How do you move processed files?
mv file /archive/
- Scenario: Large file performance issue. UNIX help?
Split file using split.
How do you compress files?
gzip filename
How do you check disk space issues?
df -h
- Scenario: Permission denied error. What do you test?
File ownership and permissions. - How do you automate file validation?
Shell scripts with wc, awk, grep. - Why is shell scripting useful for ETL testers?
Automates repetitive validation.
🔹 Advanced UNIX + ETL Scenarios (36–55)
- Scenario: Job rerun creates duplicate data. UNIX role?
Validate archive and control files.
How do you validate checksum/hash in UNIX?
md5sum filename
- Scenario: File arrives partially. How to test?
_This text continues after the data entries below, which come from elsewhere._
-- ==== Sys2Proof/Machine/Readout.lean ====
section
/-! DEFINITION. What every register of the register pages reads as (22_register_pages and each block's
table), counters and shadows (R510, R511), and TELEM_READ (R508). -/

namespace Sys2Proof.Machine

/-! ## The header (R505, Tables 22-1 and 22-2) -/

/-- The die that holds an instance: 0-3 CD0-CD3, 4 FD0, 5 FD1; the active complex's for an instance no
single die holds. -/
def State.pageDie (s : State) (blk inst : Nat) : Nat :=
  if blk = bCLK then inst
  else if blk = bTILE then tileDie inst
  else if blk = bDRAMC then 4 + inst / 6
  else if blk = bCOPY then 4 + inst / 16
  else if blk = bPORT then (if inst = 24 then 4 else if inst = 25 then 5 else 4 + inst / 12)
  else if blk = bSCHED then 4 + inst / 12
  else if blk = bPWR || blk = bXLAT || blk = bMETER || blk = bKVT || blk = bCOLL || blk = bCIPH || blk = bCTRL then 4 + inst
  else 4 + dieInst s.ident.active

/-- Whether an instance is absent on a TV4812-N16 (R6, R512). -/
def State.pageGone (s : State) (blk inst : Nat) : Bool :=
  (blk == bPORT || blk == bSCHED) && s.portGone inst

/-- Blocks whose every RW register is mirrored (Table 22-4). -/
def allMirrored (blk : Nat) : Bool :=
  [bMOD, bPWR, bGRID, bKVT, bMBOX, bID, bTEST, bSNAP, bPTP, bERR].contains blk

/-- PAGE_CAPS. -/
def State.pageCaps (s : State) (blk inst : Nat) : W32 :=
  w32 ((!s.pageGone blk inst).toNat + 2 * (allMirrored blk).toNat + 4 * (s.pageOwner blk inst).isSome.toNat
    + 16 * cntCount blk)

/-- LSTATE codes (Table 16-2). -/
def lstateCode : LState → Nat
  | .free => 0 | .configuring => 1 | .active => 2 | .quiescing => 3 | .quiesced => 4 | .freezing => 5
  | .frozen => 6 | .restoring => 7 | .forwarding => 8

/-- The header's STATE register. -/
def State.pageState (s : State) (blk inst : Nat) : W32 :=
  if blk = bTILE then s.tileState inst
  else if blk = bPART then
    w32 ((if inst = 0 then 2 else lstateCode (s.part inst).lstate) + 16 * (s.part inst).draining.toNat)
  else 0

/-- The header's registers. -/
def State.headRead (s : State) (blk inst off : Nat) : W32 :=
  match off with
  | 0x000 => w32 (blk * 2 ^ 24 + inst * 2 ^ 12 + 1)
  | 0x004 => w32 ((Config.stepping (s.pageDie blk inst)).toNat + s.pageDie blk inst * 256)
  | 0x008 => s.pageCaps blk inst
  | 0x010 => 0
  | 0x014 => s.pageState blk inst
  | 0x030 => s.test.snaps
  | _ => if off < 0x030 then s.reg blk inst off else 0

/-! ## Block registers that are not stored words -/

/-- Energy of the hold-up bank as a manager reads it: while the bank supplies the load or is being charged, a
free value between what the rules bound (R62). -/
def State.readHoldup (s : State) (i : Nat) : Nat :=
  let x := s.pwr
  min 65535 (if x.onBank then s.freeIn i (min 60 x.bank) x.bank
    else if x.bankFull then x.bank else s.freeIn i x.bank (max x.bank fullBank))

/-- Readings a power manager takes itself (R82), free where the model does not compute them (log entry 14);
the input current is 0 while the module draws nothing from the input, and at most 72.7 A (R43, R60). -/
def State.readOwn (s : State) (inst off : Nat) : W32 :=
  let x := s.pwr
  let i := off + inst * 0x1000
  let mine := inst == s.pwrInst
  match off with
  | 0x054 => w32 (s.freeIn i 0 65535)
  | 0x058 => w32 (if x.onBank then 0 else s.freeIn i 0 7270)
  | 0x05C => w32 (if mine then x.prevPin % 65536 else s.freeIn i 0 65535)
  | 0x060 => if mine then x.tj.setWidth 32 else w32 (s.freeIn i 0 65535)
  | _ => w32 (s.readHoldup i)

/-- PWR (Tables 3-7 and 3-9). Unpowered, every register reads its reset value. -/
def State.readPwr (s : State) (inst off : Nat) : W32 :=
  let x := s.pwr
  if !s.powered then s.reg bPWR inst off
  else match off with
  | 0x04C => w32 x.keep
  | 0x050 => w32 ((decide (x.kCap < 64)).toNat + 2 * ((x.shareK ++ x.slopeShare).any (fun e => e.2 < 64)).toNat
      + 4 * (decide (x.kSlope < 64)).toNat + 8 * x.sag.toNat + 16 * (decide (x.kTherm < 64)).toNat
      + 32 * x.halt.toNat + 64 * x.droopLast.toNat)
  | 0x070 => w32 x.pmRole.toNat
  | 0x084 => w32 x.state
  | _ =>
    if (0x054 ≤ off && off ≤ 0x060) || off = 0x064 then s.readOwn inst off
    else if 0x074 ≤ off && off ≤ 0x080 then w32 (mget 0 x.vcd ((off - 0x074) / 4))
    else s.reg bPWR 0 off

/-- GRID (Tables 4-14, 4-15, 7-4). -/
def State.readGrid (s : State) (off : Nat) : W32 :=
  if 0x040 ≤ off && off ≤ 0x17C then
    let n := (off - 0x040) / 4
    w32 (s.retired n + 32 * (s.degraded n).toNat + 64 * s.second n)
  else match off with
    | 0x180 => w32 s.gridAvail
    | 0x184 => 0
    | 0x304 =>
      let sel := s.gridSel 0x300
      let l := s.link sel.1 sel.2
      w32 (l.part + l.group * 2 ^ 10 + l.steady.toNat * 2 ^ 30 + l.owned.toNat * 2 ^ 31)
    | 0x314 => w32 (s.wave (s.fld bGRID 0 0x310 0 10) (s.fld bGRID 0 0x310 16 4))
    | _ => s.reg bGRID 0 off

/-- DRAMC (Table 9-11). -/
def State.readDramc (s : State) (d off : Nat) : W32 :=
  let x := s.dev d
  match off with
  | 0x044 => w32 (s.slab (s.fld bDRAMC d 0x040 0 10))
  | 0x050 => w32 (x.status * 2)
  | 0x054 => w32 x.ptr
  | 0x05C => w32 x.state
  | 0x060 => w32 (72 - (s.slabs.filter (fun e => slabValid e.2.toNat && bitsAt e.2.toNat 8 4 == d)).length)
  | _ => s.reg bDRAMC d off

/-- The source of a copy request: a tile, or a queue. -/
def copySource (j : CopyJob) : Nat × Nat :=
  match j.from_ with
  | .tile t => (0, t)
  | .entry p q _ => (1, p * 4096 + q)
  | .armed p _ _ _ => (2, p)

/-- COPY (Table 9-13). -/
def State.readCopy (s : State) (n off : Nat) : W32 :=
  match off with
  | 0x044 => w32 (n / 8 % 2 + 2 * (n / 16))
  | 0x048 => w32 (((s.jobs.filter (fun j => j.eng == n)).map copySource).eraseDups.length % 65536)
  | _ => s.reg bCOPY n off

/-- XLAT (Table 9-9); how many walkers are busy is free (log entry 4). -/
def State.readXlat (s : State) (i off : Nat) : W32 :=
  match off with
  | 0x054 => 0
  | 0x058 => 0
  | 0x05C => 0
  | 0x060 => if s.powered then w32 (s.freeIn off 0 32) else 0
  | 0x064 =>
    let l := s.tbOf (i == 1)
    w32 (l.length + (l.filter TbEntry.pinned).length * 65536)
  | _ => s.reg bXLAT i off

/-- PORT (Table 10-4). -/
def State.readPort (s : State) (n off : Nat) : W32 :=
  let x := s.port n
  match off with
  | 0x048 => w32 (x.up0.toNat + 2 * (s.halfUp n true).toNat + 4 * x.training.toNat)
  | 0x060 => w32 x.pool
  | 0x064 =>
    let by_ := ((List.range 8).map (fun c => if mget 0 x.paused c = 0 then 0 else 2 ^ c)).foldl (· + ·) 0
    w32 (by_ + 256 * (if !x.pausing || s.fcMode n = 0 then 0 else if s.fcMode n = 1 then s.fld bPORT n 0x050 8 8 else 255))
  | _ => s.reg bPORT n off

/-- SCHED (Table 11-2). -/
def State.readSched (s : State) (n off : Nat) : W32 :=
  let x := s.sched n
  let c := s.fld bSCHED n 0x080 0 3
  if 0x400 ≤ off then mget (0xFFFFFFFF : W32) x.shadow.entries ((off - 0x400) / 4)
  else match off with
    | 0x040 => s.reg bSCHED n off &&& 3
    | 0x044 => w32 (x.which.toNat + 2 * x.swapPend.toNat + 4 * x.shpPend.toNat + x.mask.toNat * 256 + x.entry * 65536)
    | 0x04C => w32 x.shadow.cycle
    | 0x050 => w32 x.shadow.len
    | 0x06C => w32 x.act.cycle
    | 0x070 => w32 x.act.len
    | 0x084 => w32 ((mget {} x.staged c).rate + (mget {} x.staged c).en.toNat * 2 ^ 31)
    | 0x088 => w32 (mget {} x.staged c).burst
    | 0x08C => BitVec.ofInt 32 ((mget 0 x.tokens c).fdiv 2025)
    | _ => s.reg bSCHED n off

/-- METER (Table 11-4), for the meter METER_SEL selects. -/
def State.meterSel (s : State) (i : Nat) : Nat :=
  meterKey (i == 1) (s.fld bMETER i 0x040 0 10) (s.fld bMETER i 0x040 16 3)
def State.readMeter (s : State) (i off : Nat) : W32 :=
  let m := s.meter (s.meterSel i)
  let g := m.staged
  match off with
  | 0x044 => w32 (g.en.toNat + 2 * g.alg.toNat + 4 * g.aware.toNat)
  | 0x048 => w32 g.cir
  | 0x04C => w32 g.pir
  | 0x050 => w32 g.cbs
  | 0x054 => w32 g.xbs
  | 0x058 => w32 (2 * m.pend.toNat)
  | 0x060 => m.yellow.setWidth 32
  | 0x064 => (m.yellow >>> 32).setWidth 32
  | 0x068 => m.red.setWidth 32
  | 0x06C => (m.red >>> 32).setWidth 32
  | _ => s.reg bMETER i off

/-- The edge COLL_EDGE_SEL selects: connection, from 2^20 on with VALID 0, and rank range; 0 is the parent
(R363). -/
def State.edgeSel (s : State) : Option CollEdge :=
  let g := s.coll (s.fld bCOLL 0 0x040 0 12)
  let i := s.fld bCOLL 0 0x068 0 5
  if i = 0 then some { g.pedge with cid := g.d.parent.getD (2 ^ 20 + g.pedge.cid) } else g.d.children[i - 1]?

/-- Child count field of a group: a defined group's children, else the count written. -/
def CollGroup.count (g : CollGroup) : Nat := if g.state = .undef then g.cnt else g.d.children.length

/-- COLL (Table 14-7). -/
def State.readColl (s : State) (i off : Nat) : W32 :=
  let g := s.coll (s.fld bCOLL 0 0x040 0 12)
  match off with
  | 0x044 => w32 (g.d.part + g.count * 1024 + g.d.home.toNat * 2 ^ 15 + (!(g.state == .undef)).toNat * 2 ^ 31)
  | 0x048 => g.d.tag
  | 0x04C => w32 g.d.size
  | 0x050 => w32 (g.d.rank + g.d.last * 65536)
  | 0x054 => w32 ((match g.state with | .undef => 0 | .idle => 1 | .running => 2 | .failed => 3)
      + 4 * (g.run.any (·.waiting)).toNat)
  | 0x058 => w32 g.number
  | 0x05C => w32 (match g.run with | some r => (if hasDown r.kind then r.downNext else r.upNext) | none => 0)
  | 0x060 => w32 (match g.run with | some r => (if r.waiting then 0 else r.slots) | none => 0)
  | 0x06C => w32 (match s.edgeSel with
    | some e => e.cid % 2 ^ 20 + (if e.cid < 2 ^ 20 then 2 ^ 31 else 0)
    | none => 0)
  | 0x070 => w32 (match s.edgeSel with | some e => e.first + e.last * 65536 | none => 0)
  | 0x074 => w32 (s.slotsFree (i == 1))
  | 0x078 => w32 (s.collWait.filter (fun h => (s.coll h).d.home == (i == 1))).length
  | _ => s.reg bCOLL i off

/-- PART (Table 16-5, R405). -/
def State.readPart (s : State) (p off : Nat) : W32 :=
  if p = 0 && (off ≤ 0x05C || off = 0x078) then 0
  else if off = 0x064 then w32 (s.partConns p).length
  else s.reg bPART p off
Compare expected vs actual record count.
How do you monitor running jobs?
ps -ef | grep jobname
- Scenario: Parallel file processing causes issues. Test?
Validate file locking strategy. - How do you schedule ETL jobs?
Using crontab.
How do you view cron jobs?
crontab -l
- Scenario: Job stuck in running state. UNIX check?
Process ID and logs.
How do you redirect output to a file?
command > output.txt
How do you append logs?
command >> log.txt
- Scenario: Disk full issue during ETL. UNIX validation?
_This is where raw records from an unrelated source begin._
/-- Requests for power states (R77-R79): GATE selects state M2; state M3 is entered only with no tile owned by a
tenant and switches the compute rails off; its exit gives idle tiles and zero SRAM; state M4 by request needs no
tenant. A refused request leaves DOWN as it was and sets REQ_REFUSED. -/
def Obligations.PowerStateRequests : Prop :=
  ∀ (s : State),
    let x := s.pwr
    let down (u : State) : Nat := u.fld bPWR 0 0x048 1 2
    (s.powered = true → s.locked bPWR 0 = false →
      (∀ on : Bool, ∃ u, exec (.stateReqGate on) s = .next u ∧ u.fld bPWR 0 0x048 0 1 = on.toNat ∧ down u = down s ∧
        (x.state < 3 → on = true → u.pwr.state = 2) ∧
        (x.state < 3 → on = false → u.pwr.state = (if s.fld bPWR 0 0x040 0 12 = 3200 then 0 else 1)) ∧ u.tiles = s.tiles) ∧
      (x.phase = .on → x.state ≠ 3 →
        ∃ u, exec .stateReqM3 s = .next u ∧ u.mem = s.mem ∧ u.tiles = s.tiles ∧
          (s.tenantTiles = false → u.pwr.phase = .toM3 ∧ down u = 1) ∧
          (s.tenantTiles = true → u.pwr.phase = .on ∧ down u = down s ∧ u.ev bPWR s.pwrInst 8 = true)) ∧
      (x.phase = .on → ∃ u, exec .stateReqM4 s = .next u ∧
          (s.tenants = false → u.pwr.phase = .down .requested ∧ down u = 2) ∧
          (s.tenants = true → u.pwr.phase = .on ∧ down u = down s ∧ u.ev bPWR s.pwrInst 8 = true)) ∧
      (x.phase = .on → x.state = 3 → ∃ u, exec .stateReqRun s = .next u ∧ u.pwr.phase = .fromM3 ∧ down u = 0 ∧ u.mem = s.mem)) ∧
    (x.phase = .toM3 → ∃ u, exec .m3EntryDone s = .next u ∧ u.pwr.phase = .on ∧ u.pwr.state = 3 ∧ u.pwr.rails = 6 ∧
      (∀ t, (u.tile t).run = .unavailable) ∧ u.conns = s.conns ∧ u.queues = s.queues ∧ u.parts = s.parts ∧
      (∀ a, inDram a = true → mget 0 u.mem a = mget 0 s.mem a)) ∧
    (x.phase = .fromM3 → ∃ u, exec .m3ExitDone s = .next u ∧ u.pwr.phase = .on ∧ u.pwr.rails = 8 ∧ u.mem = s.mem ∧
      u.pwr.state = s.mState ∧ u.ident.gridReady = true ∧ (u.ident.map, u.ident.second) = s.store.repair ∧
      (∀ t, t < 1440 → (u.tile t).run = (if u.degraded (tileN t) = true then .unavailable else .idle))) ∧
    (∀ (c : Cmd) (gate : Bool), x.vaux = true → c.chan = .manager → (s.mb .manager true).full = true →
      s.locked bPWR 0 = false → x.phase = .on → x.state < 3 → ∃ u, exec (.powerState c gate 0) s = .next u ∧
      u.fld bPWR 0 0x048 0 1 = gate.toNat ∧ down u = 0 ∧ (u.mb .manager true).full = false ∧
      (u.mb .manager true).rc = 0 ∧ u.pwr.phase = .on ∧ u.tiles = s.tiles)

/-- Module-fatal causes, the last gasp and the power managers (R55, R72, R75, R81, R481): a fatal cause sends records,
erases every key, stops the data ports and goes down; a rail fault fails a start-up but is fatal in service; the
standby power manager takes over with K held; a lost SerDes reference takes down only its die's ports. -/
def Obligations.FatalCausesAndTakeover : Prop :=
  ∀ (s : State),
    let x := s.pwr
    let stopped (u : State) (cause : Nat) : Prop := u.pwr.phase = .down .fatal ∧ u.pwr.keep = 0 ∧ u.store.lastFatal = cause ∧
      (∀ p, (u.pkeys p).root = none) ∧ u.ciph.storageRoot = 0 ∧
      (∀ n, n < 24 → (u.port n).up0 = false ∧ (u.port n).up1 = false) ∧
      .mgmt false 3 false 0 0 [s.timeWord, BitVec.ofNat 64 (cause * 2 ^ 56)] ∈ u.out ∧
      .mgmt true 3 false 0 0 [s.timeWord, BitVec.ofNat 64 (cause * 2 ^ 56)] ∈ u.out ∧ u.mem = s.mem
    (x.phase = .on →
      (∀ (die : Nat) (pll : Bool), die < 6 → ∃ u, exec (.referenceLost die pll) s = .next u ∧ stopped u 0x10 ∧
        u.ev bCLK die (if pll then 0 else 1) = true) ∧
      (∀ rail, 1 ≤ rail → rail ≤ 8 → ∃ u, exec (.railFault rail) s = .next u ∧ stopped u 0x11 ∧ u.ev bPWR s.pwrInst 6 = true) ∧
      (x.pmStandbyOk = false → ∃ u, exec .pmFailover s = .next u ∧ stopped u 0x15) ∧
      (x.pmStandbyOk = true → ∃ u, exec .pmFailover s = .next u ∧ u.pwr.phase = .on ∧ u.pwr.keep = x.keep ∧
        u.pwr.pmRole = !x.pmRole ∧ u.pwr.pmStandbyOk = false ∧ u.ev bPWR u.pwrInst 7 = true ∧ u.tiles = s.tiles ∧ u.mem = s.mem) ∧
      (x.sag = true → x.vaux = true → x.onBank = true → 2 ≤ s.ident.stage → ∀ r : Bool, ∃ u, exec (.lastGasp r) s = .next u ∧
        u.pwr.bank = (if r then 60 else x.bank) ∧ u.pwr.phase = .down .lastGasp ∧ u.ev bPWR s.pwrInst 1 = true ∧ u.stopping = true ∧ u.mem = s.mem ∧
        (s.tray.cond.getLsbD 3 = false → u.tray.alert.getLsbD 3 = true) ∧
        .mgmt false 3 false 0 0 [s.timeWord, BitVec.ofNat 64 ((if r then 2 else 1) * 2 ^ 56)] ∈ u.out ∧
        .mgmt true 3 false 0 0 [s.timeWord, BitVec.ofNat 64 ((if r then 2 else 1) * 2 ^ 56)] ∈ u.out) ∧
      (∀ fd1 : Bool, ∃ u, exec (.serdesRefLost fd1) s = .next u ∧ u.pwr = x ∧ u.mem = s.mem ∧
        (∀ n, n < 24 → (12 ≤ n ↔ fd1 = true) → u.portUp n = false) ∧
        (∀ n, n < 24 → ¬ (12 ≤ n ↔ fd1 = true) → u.port n = s.port n))) ∧
    (x.phase = .starting → ∀ rail, 1 ≤ rail → rail ≤ 8 → ∃ u, exec (.railFault rail) s = .next u ∧
      u.pwr.phase = .down .failed ∧ u.ev bPWR s.pwrInst 6 = true ∧ u.ident.failCode = stageCode s.ident.stage ∧
      .startFail s.ident.stage (stageCode s.ident.stage) ∈ u.out) ∧
    (exec .pmStandbyLost s = .next { s with pwr := { x with pmStandbyOk := false } })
df -h - How do you test archive cleanup?
Validate retention policy using find. - Scenario: Incorrect date in file name. Impact?
Incremental load failure. - How do you test end-to-end ETL using UNIX?
File → staging → DB validation. - Scenario: File delimiter changes suddenly. UNIX check?
Validate column count using awk. - How do you test restartability?
Ensure processed files are archived. - How do you identify long-running processes?
top, ps -ef. - Scenario: Log size too large. How to analyze?
tail -1000 log. - How do you test data quality thresholds?
Combine UNIX + SQL validations. - How do you explain UNIX usage in ETL interviews?
File validation, job monitoring, automation.
Real SQL Query Examples Used Along With UNIX
Sample Tables
- src_orders(order_id, cust_id, amount, order_dt)
- fact_sales(order_id, cust_sk, amount, load_dt)
1️⃣ Record Count Validation
SELECT COUNT(*) FROM fact_sales;
Compare with:
wc -l orders_file.dat
2️⃣ GROUP BY Validation
SELECT cust_id, SUM(amount)
FROM fact_sales
GROUP BY cust_id;
3️⃣ JOIN Validation
SELECT COUNT(*)
FROM fact_sales f
LEFT JOIN dim_customer d
ON f.cust_sk = d.cust_sk
WHERE d.cust_sk IS NULL;
4️⃣ Window Function (Dedup)
SELECT *
FROM (
SELECT order_id,
ROW_NUMBER() OVER (PARTITION BY order_id ORDER BY order_dt DESC) rn
FROM src_orders
) t
WHERE rn = 1;
ETL Tools Commonly Used with UNIX
- Informatica
- Microsoft SQL Server Integration Services
- Ab Initio
- Pentaho
- Talend
ETL Defect Examples + UNIX Test Case
Defect Example
Issue: Record count mismatch
- Root Cause: Partial file load
- UNIX Validation: wc -l, file size check
- SQL Validation: COUNT(*)
Sample Test Case
- Test: Validate daily source file load
- Expected:
- File exists
- Record count matches target
- Job log shows SUCCESS
- File exists
UNIX for ETL Testing – Quick Revision Sheet
- ls -ltr → file arrival
- wc -l → record count
- grep error → log validation
- awk -F → delimiter & column checks
- Combine UNIX + SQL for full validation
FAQs (Snippet-Friendly)
Q1. Why is UNIX important for ETL testing?
Because ETL jobs, files, and logs are managed on UNIX servers.
Q2. Which UNIX commands are mandatory for ETL testers?
ls, wc, grep, awk, tail, head.
Q3. How do UNIX and SQL work together in ETL testing?
UNIX validates files; SQL validates loaded data.